What you are asked to do>
Go through the listing below and output exactly the line with "c.info.kind = 1 then", the line with "measurement of an object. -/", and each line between; omit the rest.

Input>

Start of Block

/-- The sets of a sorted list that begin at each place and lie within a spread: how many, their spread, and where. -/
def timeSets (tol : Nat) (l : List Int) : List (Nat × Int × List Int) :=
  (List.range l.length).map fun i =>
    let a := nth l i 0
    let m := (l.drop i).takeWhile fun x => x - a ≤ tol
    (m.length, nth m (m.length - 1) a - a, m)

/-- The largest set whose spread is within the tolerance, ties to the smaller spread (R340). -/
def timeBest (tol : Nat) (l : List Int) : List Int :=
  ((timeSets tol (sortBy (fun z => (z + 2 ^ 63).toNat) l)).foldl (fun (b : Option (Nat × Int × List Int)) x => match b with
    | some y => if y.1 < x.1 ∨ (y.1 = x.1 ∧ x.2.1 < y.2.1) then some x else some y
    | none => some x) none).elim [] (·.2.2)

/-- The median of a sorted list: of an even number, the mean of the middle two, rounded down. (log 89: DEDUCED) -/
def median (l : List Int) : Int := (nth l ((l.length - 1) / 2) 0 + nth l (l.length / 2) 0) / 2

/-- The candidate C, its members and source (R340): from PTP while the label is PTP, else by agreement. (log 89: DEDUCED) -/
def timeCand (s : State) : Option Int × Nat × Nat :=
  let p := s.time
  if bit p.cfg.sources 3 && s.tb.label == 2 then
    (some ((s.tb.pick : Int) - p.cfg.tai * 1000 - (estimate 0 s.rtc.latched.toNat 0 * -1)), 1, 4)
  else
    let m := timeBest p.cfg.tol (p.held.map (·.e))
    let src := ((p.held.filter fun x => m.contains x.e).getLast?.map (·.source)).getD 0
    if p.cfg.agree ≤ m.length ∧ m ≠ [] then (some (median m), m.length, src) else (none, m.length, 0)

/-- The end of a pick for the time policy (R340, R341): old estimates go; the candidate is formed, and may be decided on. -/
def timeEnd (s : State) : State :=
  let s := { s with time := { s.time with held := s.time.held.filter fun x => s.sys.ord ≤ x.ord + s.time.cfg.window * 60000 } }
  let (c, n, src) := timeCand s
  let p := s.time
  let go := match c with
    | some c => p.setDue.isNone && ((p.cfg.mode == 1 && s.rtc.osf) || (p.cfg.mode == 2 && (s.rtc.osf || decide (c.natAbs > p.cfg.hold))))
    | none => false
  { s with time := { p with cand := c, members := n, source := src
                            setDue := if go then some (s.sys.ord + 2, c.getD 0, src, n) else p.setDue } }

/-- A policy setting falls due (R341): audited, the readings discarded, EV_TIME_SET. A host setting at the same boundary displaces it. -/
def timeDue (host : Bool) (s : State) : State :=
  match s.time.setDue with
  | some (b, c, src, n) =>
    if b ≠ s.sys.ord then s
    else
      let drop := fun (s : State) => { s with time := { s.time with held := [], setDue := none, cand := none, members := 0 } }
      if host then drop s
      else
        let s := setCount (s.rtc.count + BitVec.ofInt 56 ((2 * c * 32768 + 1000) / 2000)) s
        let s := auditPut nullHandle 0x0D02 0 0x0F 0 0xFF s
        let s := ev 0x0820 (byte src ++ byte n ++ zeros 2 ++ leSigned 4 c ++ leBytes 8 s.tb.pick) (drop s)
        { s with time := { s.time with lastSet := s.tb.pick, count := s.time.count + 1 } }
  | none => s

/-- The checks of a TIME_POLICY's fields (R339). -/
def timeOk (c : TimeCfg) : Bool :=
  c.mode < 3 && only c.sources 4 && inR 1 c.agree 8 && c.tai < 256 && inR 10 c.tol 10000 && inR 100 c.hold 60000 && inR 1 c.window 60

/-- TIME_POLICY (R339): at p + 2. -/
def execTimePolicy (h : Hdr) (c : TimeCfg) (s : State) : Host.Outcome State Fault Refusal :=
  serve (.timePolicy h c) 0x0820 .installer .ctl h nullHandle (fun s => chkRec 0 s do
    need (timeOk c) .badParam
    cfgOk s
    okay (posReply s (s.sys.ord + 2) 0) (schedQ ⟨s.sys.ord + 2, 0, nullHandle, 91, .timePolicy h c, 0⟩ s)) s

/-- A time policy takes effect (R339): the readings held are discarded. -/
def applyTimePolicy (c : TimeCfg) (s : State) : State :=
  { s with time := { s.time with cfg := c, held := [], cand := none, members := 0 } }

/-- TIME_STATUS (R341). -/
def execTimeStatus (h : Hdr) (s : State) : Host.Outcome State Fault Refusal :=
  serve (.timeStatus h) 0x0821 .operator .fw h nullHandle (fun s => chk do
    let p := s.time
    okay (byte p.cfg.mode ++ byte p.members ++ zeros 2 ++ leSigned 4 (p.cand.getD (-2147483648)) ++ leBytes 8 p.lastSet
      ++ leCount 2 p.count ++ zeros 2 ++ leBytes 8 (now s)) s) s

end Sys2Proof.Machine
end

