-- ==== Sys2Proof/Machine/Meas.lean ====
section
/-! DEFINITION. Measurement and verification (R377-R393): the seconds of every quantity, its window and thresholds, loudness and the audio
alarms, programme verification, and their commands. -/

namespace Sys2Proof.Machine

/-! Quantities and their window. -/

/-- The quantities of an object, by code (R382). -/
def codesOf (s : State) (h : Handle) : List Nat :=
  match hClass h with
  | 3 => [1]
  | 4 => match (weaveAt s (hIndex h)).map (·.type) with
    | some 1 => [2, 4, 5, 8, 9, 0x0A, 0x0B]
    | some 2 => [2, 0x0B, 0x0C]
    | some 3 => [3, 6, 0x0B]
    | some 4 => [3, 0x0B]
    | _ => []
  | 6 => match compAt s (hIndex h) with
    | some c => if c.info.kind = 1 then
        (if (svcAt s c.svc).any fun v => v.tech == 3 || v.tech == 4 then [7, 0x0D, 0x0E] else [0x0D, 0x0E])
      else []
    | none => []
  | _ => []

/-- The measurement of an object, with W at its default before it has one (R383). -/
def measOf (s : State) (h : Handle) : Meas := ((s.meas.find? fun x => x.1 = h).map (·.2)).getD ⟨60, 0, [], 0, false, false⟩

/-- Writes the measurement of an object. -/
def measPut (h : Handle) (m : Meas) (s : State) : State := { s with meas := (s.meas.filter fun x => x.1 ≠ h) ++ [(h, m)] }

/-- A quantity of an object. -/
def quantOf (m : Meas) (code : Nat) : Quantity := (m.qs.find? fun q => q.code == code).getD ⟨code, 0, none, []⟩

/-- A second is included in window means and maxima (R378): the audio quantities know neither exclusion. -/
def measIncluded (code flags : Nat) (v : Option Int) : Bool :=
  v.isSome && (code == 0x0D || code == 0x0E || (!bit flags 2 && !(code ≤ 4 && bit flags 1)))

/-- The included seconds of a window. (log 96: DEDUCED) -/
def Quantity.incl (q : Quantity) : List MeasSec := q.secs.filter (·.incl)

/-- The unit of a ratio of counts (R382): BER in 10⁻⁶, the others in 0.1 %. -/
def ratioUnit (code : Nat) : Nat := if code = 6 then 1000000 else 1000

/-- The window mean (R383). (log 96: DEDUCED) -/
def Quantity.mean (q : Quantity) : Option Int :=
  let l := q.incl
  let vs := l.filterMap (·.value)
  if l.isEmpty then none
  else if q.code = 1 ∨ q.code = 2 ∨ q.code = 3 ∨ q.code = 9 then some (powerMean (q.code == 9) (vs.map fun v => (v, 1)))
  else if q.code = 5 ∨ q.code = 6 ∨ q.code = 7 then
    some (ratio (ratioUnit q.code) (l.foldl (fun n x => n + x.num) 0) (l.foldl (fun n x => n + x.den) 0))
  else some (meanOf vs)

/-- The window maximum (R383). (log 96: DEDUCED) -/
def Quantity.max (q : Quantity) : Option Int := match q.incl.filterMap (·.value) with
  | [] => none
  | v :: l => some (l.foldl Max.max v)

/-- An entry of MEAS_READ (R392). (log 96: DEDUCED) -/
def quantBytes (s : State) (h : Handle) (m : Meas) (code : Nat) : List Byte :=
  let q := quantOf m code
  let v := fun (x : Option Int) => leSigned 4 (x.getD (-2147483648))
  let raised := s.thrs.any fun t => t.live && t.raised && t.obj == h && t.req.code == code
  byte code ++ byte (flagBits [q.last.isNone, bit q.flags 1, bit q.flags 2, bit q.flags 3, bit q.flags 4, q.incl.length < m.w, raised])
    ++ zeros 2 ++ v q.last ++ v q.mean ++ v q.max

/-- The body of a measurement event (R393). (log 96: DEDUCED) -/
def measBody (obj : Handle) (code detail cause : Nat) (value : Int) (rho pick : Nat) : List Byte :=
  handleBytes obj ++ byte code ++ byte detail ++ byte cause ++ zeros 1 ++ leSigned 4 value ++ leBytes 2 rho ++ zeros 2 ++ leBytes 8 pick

End of Block

Your solution>
    | some c => if c.info.kind = 1 then
        (if (svcAt s c.svc).any fun v => v.tech == 3 || v.tech == 4 then [7, 0x0D, 0x0E] else [0x0D, 0x0E])
      else []
    | none => []
  | _ => []

/-- The measurement of an object, with W at its default before it has one (R383). -/
def measOf (s : State) (h : Handle) : Meas := ((s.meas.find? fun x => x.1 = h).map (·.2)).getD ⟨60, 0, [], 0, false, false⟩

/-- Writes the measurement of an object. -/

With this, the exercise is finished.